──────── Excerpted records

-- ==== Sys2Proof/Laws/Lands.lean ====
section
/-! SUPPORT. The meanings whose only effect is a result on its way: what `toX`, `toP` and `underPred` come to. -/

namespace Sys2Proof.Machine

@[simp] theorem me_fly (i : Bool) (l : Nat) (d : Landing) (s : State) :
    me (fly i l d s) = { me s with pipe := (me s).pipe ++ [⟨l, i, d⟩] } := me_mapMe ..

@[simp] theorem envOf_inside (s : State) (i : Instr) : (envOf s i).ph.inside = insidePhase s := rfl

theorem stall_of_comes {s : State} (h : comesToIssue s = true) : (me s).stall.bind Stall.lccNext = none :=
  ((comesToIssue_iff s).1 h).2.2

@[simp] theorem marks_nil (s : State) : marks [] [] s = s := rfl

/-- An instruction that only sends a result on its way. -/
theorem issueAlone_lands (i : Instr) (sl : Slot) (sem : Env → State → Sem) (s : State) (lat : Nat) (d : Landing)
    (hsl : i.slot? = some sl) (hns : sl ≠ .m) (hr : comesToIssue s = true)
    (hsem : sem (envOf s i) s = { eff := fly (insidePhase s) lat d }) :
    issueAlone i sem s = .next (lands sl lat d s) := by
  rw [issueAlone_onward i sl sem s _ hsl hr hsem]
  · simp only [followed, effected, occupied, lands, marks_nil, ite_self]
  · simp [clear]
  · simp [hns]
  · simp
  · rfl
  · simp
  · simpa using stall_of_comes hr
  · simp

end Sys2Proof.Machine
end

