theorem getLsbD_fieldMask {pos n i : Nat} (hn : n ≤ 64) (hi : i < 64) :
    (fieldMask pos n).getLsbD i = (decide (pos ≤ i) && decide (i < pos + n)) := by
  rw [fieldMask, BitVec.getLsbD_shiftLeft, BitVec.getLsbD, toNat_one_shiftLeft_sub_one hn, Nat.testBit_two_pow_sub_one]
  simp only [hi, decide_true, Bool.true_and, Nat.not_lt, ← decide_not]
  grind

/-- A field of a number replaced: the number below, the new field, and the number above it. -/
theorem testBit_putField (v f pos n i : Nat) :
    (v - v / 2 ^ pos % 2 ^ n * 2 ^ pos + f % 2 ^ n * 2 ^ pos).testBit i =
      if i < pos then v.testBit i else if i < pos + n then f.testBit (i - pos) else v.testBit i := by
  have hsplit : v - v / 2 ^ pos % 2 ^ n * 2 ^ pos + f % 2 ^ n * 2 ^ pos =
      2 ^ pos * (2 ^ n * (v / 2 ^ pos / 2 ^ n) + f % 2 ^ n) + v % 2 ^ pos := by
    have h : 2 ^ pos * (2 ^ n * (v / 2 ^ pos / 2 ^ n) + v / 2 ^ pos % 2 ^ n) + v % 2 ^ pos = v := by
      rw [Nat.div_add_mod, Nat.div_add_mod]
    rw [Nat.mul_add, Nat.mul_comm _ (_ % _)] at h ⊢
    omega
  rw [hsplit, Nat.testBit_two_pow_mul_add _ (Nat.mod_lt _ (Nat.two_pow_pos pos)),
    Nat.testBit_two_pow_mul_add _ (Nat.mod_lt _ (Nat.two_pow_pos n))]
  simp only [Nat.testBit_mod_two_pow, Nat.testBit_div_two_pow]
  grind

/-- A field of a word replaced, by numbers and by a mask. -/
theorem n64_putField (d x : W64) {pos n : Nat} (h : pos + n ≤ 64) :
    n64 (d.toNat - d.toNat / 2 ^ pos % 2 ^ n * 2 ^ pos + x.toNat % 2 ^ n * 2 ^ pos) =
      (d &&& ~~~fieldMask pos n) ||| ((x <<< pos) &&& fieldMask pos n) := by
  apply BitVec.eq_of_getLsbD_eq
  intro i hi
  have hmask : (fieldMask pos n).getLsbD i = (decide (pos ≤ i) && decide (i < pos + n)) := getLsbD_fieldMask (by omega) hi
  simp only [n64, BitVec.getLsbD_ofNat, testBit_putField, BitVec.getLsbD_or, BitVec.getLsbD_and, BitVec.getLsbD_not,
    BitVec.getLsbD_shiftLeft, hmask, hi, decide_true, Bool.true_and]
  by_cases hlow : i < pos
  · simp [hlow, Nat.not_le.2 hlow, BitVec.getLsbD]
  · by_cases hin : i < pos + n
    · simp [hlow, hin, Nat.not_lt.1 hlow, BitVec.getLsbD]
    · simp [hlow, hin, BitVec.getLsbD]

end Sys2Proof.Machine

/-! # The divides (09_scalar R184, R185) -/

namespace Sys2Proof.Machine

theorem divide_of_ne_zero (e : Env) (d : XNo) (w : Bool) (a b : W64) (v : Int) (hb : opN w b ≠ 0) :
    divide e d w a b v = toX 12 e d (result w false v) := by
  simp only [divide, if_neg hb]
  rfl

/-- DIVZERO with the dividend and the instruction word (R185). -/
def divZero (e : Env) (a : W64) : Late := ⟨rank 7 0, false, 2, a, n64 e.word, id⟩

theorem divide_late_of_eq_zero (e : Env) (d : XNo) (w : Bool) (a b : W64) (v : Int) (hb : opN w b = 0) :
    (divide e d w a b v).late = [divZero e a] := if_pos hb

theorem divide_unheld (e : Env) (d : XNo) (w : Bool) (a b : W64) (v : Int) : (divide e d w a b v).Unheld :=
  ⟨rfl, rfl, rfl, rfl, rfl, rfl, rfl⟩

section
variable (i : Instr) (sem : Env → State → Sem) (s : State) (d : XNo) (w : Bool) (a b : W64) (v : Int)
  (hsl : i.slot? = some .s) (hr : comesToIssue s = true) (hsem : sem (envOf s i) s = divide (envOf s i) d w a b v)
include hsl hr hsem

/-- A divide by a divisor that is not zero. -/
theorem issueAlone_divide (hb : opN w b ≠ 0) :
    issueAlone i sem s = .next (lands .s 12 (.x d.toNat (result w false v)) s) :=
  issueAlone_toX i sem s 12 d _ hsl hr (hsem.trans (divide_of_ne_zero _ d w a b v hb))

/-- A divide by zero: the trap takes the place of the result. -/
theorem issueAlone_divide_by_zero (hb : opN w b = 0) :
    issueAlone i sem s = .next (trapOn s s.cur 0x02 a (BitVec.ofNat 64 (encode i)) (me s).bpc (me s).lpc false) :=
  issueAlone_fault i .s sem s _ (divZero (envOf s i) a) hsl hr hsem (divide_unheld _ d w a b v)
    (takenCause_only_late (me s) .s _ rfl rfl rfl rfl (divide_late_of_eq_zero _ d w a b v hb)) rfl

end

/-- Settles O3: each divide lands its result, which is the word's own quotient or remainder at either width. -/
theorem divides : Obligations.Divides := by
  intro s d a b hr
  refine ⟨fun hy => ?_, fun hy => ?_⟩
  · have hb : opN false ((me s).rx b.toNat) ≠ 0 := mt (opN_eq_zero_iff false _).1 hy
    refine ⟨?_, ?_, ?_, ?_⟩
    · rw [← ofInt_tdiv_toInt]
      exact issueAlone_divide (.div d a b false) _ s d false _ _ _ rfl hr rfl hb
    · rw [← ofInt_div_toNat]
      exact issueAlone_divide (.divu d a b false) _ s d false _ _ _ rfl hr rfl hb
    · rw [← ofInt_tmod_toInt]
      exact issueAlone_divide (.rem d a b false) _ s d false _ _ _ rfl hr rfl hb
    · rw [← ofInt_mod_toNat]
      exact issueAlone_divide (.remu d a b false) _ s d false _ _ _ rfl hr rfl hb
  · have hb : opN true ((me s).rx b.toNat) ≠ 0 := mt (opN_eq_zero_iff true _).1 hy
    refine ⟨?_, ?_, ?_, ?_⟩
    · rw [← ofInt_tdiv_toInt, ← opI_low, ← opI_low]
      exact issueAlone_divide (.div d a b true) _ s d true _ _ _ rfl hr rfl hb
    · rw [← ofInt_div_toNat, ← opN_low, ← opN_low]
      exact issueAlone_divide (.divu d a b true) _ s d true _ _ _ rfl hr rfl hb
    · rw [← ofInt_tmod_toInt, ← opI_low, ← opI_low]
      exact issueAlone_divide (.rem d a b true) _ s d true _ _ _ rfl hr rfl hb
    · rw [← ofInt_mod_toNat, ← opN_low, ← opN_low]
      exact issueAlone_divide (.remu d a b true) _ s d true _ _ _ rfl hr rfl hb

────────────────

## Directions
Give the exact lines, and only those, from the line containing "BitVec.getLsbD_shiftLeft, hmask, hi, decide_true, Bool.true_and]" through the line containing "def divZero (e" in the entries above.

## Reply
    BitVec.getLsbD_shiftLeft, hmask, hi, decide_true, Bool.true_and]
  by_cases hlow : i < pos
  · simp [hlow, Nat.not_le.2 hlow, BitVec.getLsbD]
  · by_cases hin : i < pos + n
    · simp [hlow, hin, Nat.not_lt.1 hlow, BitVec.getLsbD]
    · simp [hlow, hin, BitVec.getLsbD]

end Sys2Proof.Machine

/-! # The divides (09_scalar R184, R185) -/

namespace Sys2Proof.Machine

theorem divide_of_ne_zero (e : Env) (d : XNo) (w : Bool) (a b : W64) (v : Int) (hb : opN w b ≠ 0) :
    divide e d w a b v = toX 12 e d (result w false v) := by
  simp only [divide, if_neg hb]
  rfl

/-- DIVZERO with the dividend and the instruction word (R185). -/
def divZero (e : Env) (a : W64) : Late := ⟨rank 7 0, false, 2, a, n64 e.word, id⟩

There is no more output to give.